■ **What is needed**:
The line containing "def execPack (f" opens the span to copy, and the last line of the records below closes it. Write out that span exactly.

■ **Data provided**:
-- ==== Sys2Proof/Machine/FloatOps.lean ====
section
/-! DEFINITION. The floating-point, conversion and scale instructions (R88 to R101): majors 0x0C to 0x12. -/

namespace Sys2Proof.Machine

/-- What a class-11 immediate of an operand stands for (R28, R89): its sign-extended bits, a float value, or that value
in both halves. -/
inductive ImmK where
  | bits
  | flt (f : Fmt)
  | halves (f : Fmt)
  deriving DecidableEq, Repr

/-- The encoding of an integer in a format. -/
def encInt (f : Fmt) (z : Int) : Nat := (numTo f .rne (Num.ofInt z)).1
/-- The bits of a source as its operand reads them. -/
def immBits (k : ImmK) (src : Src) (x : W64) : Nat :=
  match src, k with
  | .imm n, .flt f => encInt f n.toInt
  | .imm n, .halves f => encInt f n.toInt * 65537
  | _, _ => x.toNat

/-- A float instruction with a register destination (R90): widths of the destination and of the sources in use, what
their immediates stand for, and `F` on their bits. -/
def fltBody (f : VF) (dw aw bw cw : Nat) (ka kb kc : ImmK) (F : Nat → Nat → Nat → Nat × Flg) (s0 s : State) (ik : Nat) :
    Ev State :=
  vBody f dw aw bw cw (fun a b c => F (immBits ka f.a a) (immBits kb f.b b) (immBits kc f.c c)) s0 s ik
def execFlt (f : VF) (dw aw bw cw : Nat) (ka kb kc : ImmK) (F : Nat → Nat → Nat → Nat × Flg) (s : State) :
    Host.Outcome State Fault Refusal :=
  .next (issue f.g 8 (fltBody f dw aw bw cw ka kb kc F) s)

/-- One, two and three sources of type `.f32`. -/
def execF1 (f : VF) (F : Num → Nat × Flg) (s : State) : Host.Outcome State Fault Refusal :=
  execFlt f 1 1 0 0 (.flt .f32) .bits .bits (fun a _ _ => F (Fmt.val .f32 a)) s
def execF2 (f : VF) (F : Num → Num → Nat × Flg) (s : State) : Host.Outcome State Fault Refusal :=
  execFlt f 1 1 1 0 (.flt .f32) (.flt .f32) .bits (fun a b _ => F (Fmt.val .f32 a) (Fmt.val .f32 b)) s
def execF3 (f : VF) (F : Num → Num → Num → Nat × Flg) (s : State) : Host.Outcome State Fault Refusal :=
  execFlt f 1 1 1 1 (.flt .f32) (.flt .f32) (.flt .f32)
    (fun a b c => F (Fmt.val .f32 a) (Fmt.val .f32 b) (Fmt.val .f32 c)) s

def execFadd (f : VF) (m : RMode) (s : State) : Host.Outcome State Fault Refusal := execF2 f (fpAdd .f32 m) s
def execFsub (f : VF) (m : RMode) (s : State) : Host.Outcome State Fault Refusal :=
  execF2 f (fun a b => fpAdd .f32 m a b.negate) s
def execFmul (f : VF) (m : RMode) (s : State) : Host.Outcome State Fault Refusal := execF2 f (fpMul .f32 m) s
def execFfma (f : VF) (m : RMode) (s : State) : Host.Outcome State Fault Refusal := execF3 f (fpFma .f32 m) s
/-- R92. -/
def execFmin (f : VF) (s : State) : Host.Outcome State Fault Refusal :=
  execFlt f 1 1 1 0 (.flt .f32) (.flt .f32) .bits (fun a b _ => fpMinMax .f32 false a b) s
def execFmax (f : VF) (s : State) : Host.Outcome State Fault Refusal :=
  execFlt f 1 1 1 0 (.flt .f32) (.flt .f32) .bits (fun a b _ => fpMinMax .f32 true a b) s
/-- R93. -/
def execFcmp (f : VF) (c : FCond) (s : State) : Host.Outcome State Fault Refusal :=
  execCmpV f 1 (fun a b => fpCmp .f32 c (immBits (.flt .f32) f.a a) (immBits (.flt .f32) f.b b)) s
/-- R94. -/
def execFclass (f : VF) (s : State) : Host.Outcome State Fault Refusal :=
  execFlt f 1 1 0 0 (.flt .f32) .bits .bits (fun a _ _ => (fpClass a, fNone)) s

/-! ## Special functions (R95) -/

def execFrcp (f : VF) (s : State) : Host.Outcome State Fault Refusal := execF1 f (fpDiv .f32 .rne (.fin false 1 0)) s
def execFrsq (f : VF) (s : State) : Host.Outcome State Fault Refusal := execF1 f (fpRsqrt .f32) s
def execFsqrt (f : VF) (m : RMode) (s : State) : Host.Outcome State Fault Refusal := execF1 f (fpSqrt .f32 m) s
def execFdiv (f : VF) (m : RMode) (s : State) : Host.Outcome State Fault Refusal := execF2 f (fpDiv .f32 m) s
def execFexp2 (f : VF) (s : State) : Host.Outcome State Fault Refusal := execF1 f fpExp2 s
def execFlog2 (f : VF) (s : State) : Host.Outcome State Fault Refusal := execF1 f fpLog2 s
def execFtanh (f : VF) (s : State) : Host.Outcome State Fault Refusal := execF1 f fpTanh s

/-! ## Packed halves (R91, R92) -/

/-- The half format. -/
def halfFmt (bf : Bool) : Fmt := if bf then .bf16 else .f16
/-- An operation on both halves; the flags are combined by or. -/
def onHalves (F : Nat → Nat → Nat → Nat × Flg) (a b c : Nat) : Nat × Flg :=
  let lo := F (a % 65536) (b % 65536) (c % 65536)
  let hi := F (a / 65536 % 65536) (b / 65536 % 65536) (c / 65536 % 65536)
  (lo.1 + 65536 * hi.1, lo.2 ||| hi.2)
/-- A packed instruction of two sources, or three. -/
def execPk (f : VF) (bf : Bool) (cw : Nat) (F : Nat → Nat → Nat → Nat × Flg) (s : State) :
    Host.Outcome State Fault Refusal :=
  let k := ImmK.halves (halfFmt bf)
  execFlt f 1 1 1 cw k k k (onHalves F) s
def execPfadd (f : VF) (bf : Bool) (m : RMode) (s : State) : Host.Outcome State Fault Refusal :=
  let h := halfFmt bf
  execPk f bf 0 (fun a b _ => fpAdd h m (Fmt.val h a) (Fmt.val h b)) s
def execPfmul (f : VF) (bf : Bool) (m : RMode) (s : State) : Host.Outcome State Fault Refusal :=
  let h := halfFmt bf
  execPk f bf 0 (fun a b _ => fpMul h m (Fmt.val h a) (Fmt.val h b)) s
def execPfma (f : VF) (bf : Bool) (m : RMode) (s : State) : Host.Outcome State Fault Refusal :=
  let h := halfFmt bf
  execPk f bf 1 (fun a b c => fpFma h m (Fmt.val h a) (Fmt.val h b) (Fmt.val h c)) s
def execPfmin (f : VF) (bf : Bool) (s : State) : Host.Outcome State Fault Refusal :=
  execPk f bf 0 (fun a b _ => fpMinMax (halfFmt bf) false a b) s
def execPfmax (f : VF) (bf : Bool) (s : State) : Host.Outcome State Fault Refusal :=
  execPk f bf 0 (fun a b _ => fpMinMax (halfFmt bf) true a b) s

/-! ## FP64 (R91 to R93) -/

/-- An FP64 instruction of two sources, or three. -/
def execD (f : VF) (cw : Nat) (F : Nat → Nat → Nat → Nat × Flg) (s : State) : Host.Outcome State Fault Refusal :=
  execFlt f 2 2 2 cw (.flt .f64) (.flt .f64) (.flt .f64) F s
def execDadd (f : VF) (m : RMode) (s : State) : Host.Outcome State Fault Refusal :=
  execD f 0 (fun a b _ => fpAdd .f64 m (Fmt.val .f64 a) (Fmt.val .f64 b)) s
def execDmul (f : VF) (m : RMode) (s : State) : Host.Outcome State Fault Refusal :=
  execD f 0 (fun a b _ => fpMul .f64 m (Fmt.val .f64 a) (Fmt.val .f64 b)) s
def execDfma (f : VF) (m : RMode) (s : State) : Host.Outcome State Fault Refusal :=
  execD f 2 (fun a b c => fpFma .f64 m (Fmt.val .f64 a) (Fmt.val .f64 b) (Fmt.val .f64 c)) s
def execDmin (f : VF) (s : State) : Host.Outcome State Fault Refusal :=
  execD f 0 (fun a b _ => fpMinMax .f64 false a b) s
def execDmax (f : VF) (s : State) : Host.Outcome State Fault Refusal :=
  execD f 0 (fun a b _ => fpMinMax .f64 true a b) s
def execDcmp (f : VF) (c : FCond) (s : State) : Host.Outcome State Fault Refusal :=
  execCmpV f 2 (fun a b => fpCmp .f64 c (immBits (.flt .f64) f.a a) (immBits (.flt .f64) f.b b)) s

/-! ## Conversions and packing (R96 to R98) -/

def execCvt (f : VF) (dt st : FullTy) (m : RMode) (s : State) : Host.Outcome State Fault Refusal :=
  execFlt f (FullTy.regs dt) (FullTy.regs st) 0 0 .bits .bits .bits (fun a _ _ => fCvt dt st m a) s
/-- A 32-bit source read as bits. -/
def bits32 (x : Nat) : Nat := x % 2 ^ 32
def execPack (f : VF) (t : FullTy) (s : State) : Host.Outcome State Fault Refusal :=
  execFlt f 1 1 1 0 .bits .bits .bits (fun a b _ => (fPack t (bits32 a) (bits32 b), fNone)) s
def execUnpk (f : VF) (t : FullTy) (h : Bool) (s : State) : Host.Outcome State Fault Refusal :=
  execFlt f 1 1 0 0 .bits .bits .bits (fun a _ _ => (fUnpk t h (bits32 a), fNone)) s

/-! ## Block scales (R99 to R101) -/

def execScac (f : VF) (m : RMode) (s : State) : Host.Outcome State Fault Refusal :=
  execFlt f 1 1 1 1 (.flt .f32) .bits (.flt .f32) (fun a b c => fScac m a b c) s
/-- The codebook registers of an item's team (R211). -/
def State.cbsOf (s : State) (ik : Nat) : List (BitVec 256) :=
  match AMap.find s.teams (s.teamOf ik) with
  | some t => t.cb
  | none => List.replicate 4 0
def execQnt (f : VF) (t : QTy) (m : RMode) (s : State) : Host.Outcome State Fault Refusal :=
  .next (issue f.g 8 (fun s0 u ik =>
    fltBody f 1 1 1 0 (.flt .f32) .bits .bits (fun a b _ => fQnt (s0.cbsOf ik) t m a b) s0 u ik) s)
/-- DQNT (R89). An immediate A stands for its sign-extended bits, a code and no float value (log entry 56). -/
def execDqnt (f : VF) (t : QTy) (s : State) : Host.Outcome State Fault Refusal :=
  .next (issue f.g 8 (fun s0 u ik =>
    fltBody f 1 1 1 0 .bits .bits .bits (fun a b _ => fDqnt (s0.cbsOf ik) t a b) s0 u ik) s)

end Sys2Proof.Machine
end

■ **Solution**:
def execPack (f : VF) (t : FullTy) (s : State) : Host.Outcome State Fault Refusal :=
  execFlt f 1 1 1 0 .bits .bits .bits (fun a b _ => (fPack t (bits32 a) (bits32 b), fNone)) s
def execUnpk (f : VF) (t : FullTy) (h : Bool) (s : State) : Host.Outcome State Fault Refusal :=
  execFlt f 1 1 0 0 .bits .bits .bits (fun a _ _ => (fUnpk t h (bits32 a), fNone)) s

/-! ## Block scales (R99 to R101) -/

def execScac (f : VF) (m : RMode) (s : State) : Host.Outcome State Fault Refusal :=
  execFlt f 1 1 1 1 (.flt .f32) .bits (.flt .f32) (fun a b c => fScac m a b c) s
/-- The codebook registers of an item's team (R211). -/
def State.cbsOf (s : State) (ik : Nat) : List (BitVec 256) :=
  match AMap.find s.teams (s.teamOf ik) with
  | some t => t.cb
  | none => List.replicate 4 0
def execQnt (f : VF) (t : QTy) (m : RMode) (s : State) : Host.Outcome State Fault Refusal :=
  .next (issue f.g 8 (fun s0 u ik =>
    fltBody f 1 1 1 0 (.flt .f32) .bits .bits (fun a b _ => fQnt (s0.cbsOf ik) t m a b) s0 u ik) s)
/-- DQNT (R89). An immediate A stands for its sign-extended bits, a code and no float value (log entry 56). -/
def execDqnt (f : VF) (t : QTy) (s : State) : Host.Outcome State Fault Refusal :=
  .next (issue f.g 8 (fun s0 u ik =>
    fltBody f 1 1 1 0 .bits .bits .bits (fun a b _ => fDqnt (s0.cbsOf ik) t a b) s0 u ik) s)

end Sys2Proof.Machine
end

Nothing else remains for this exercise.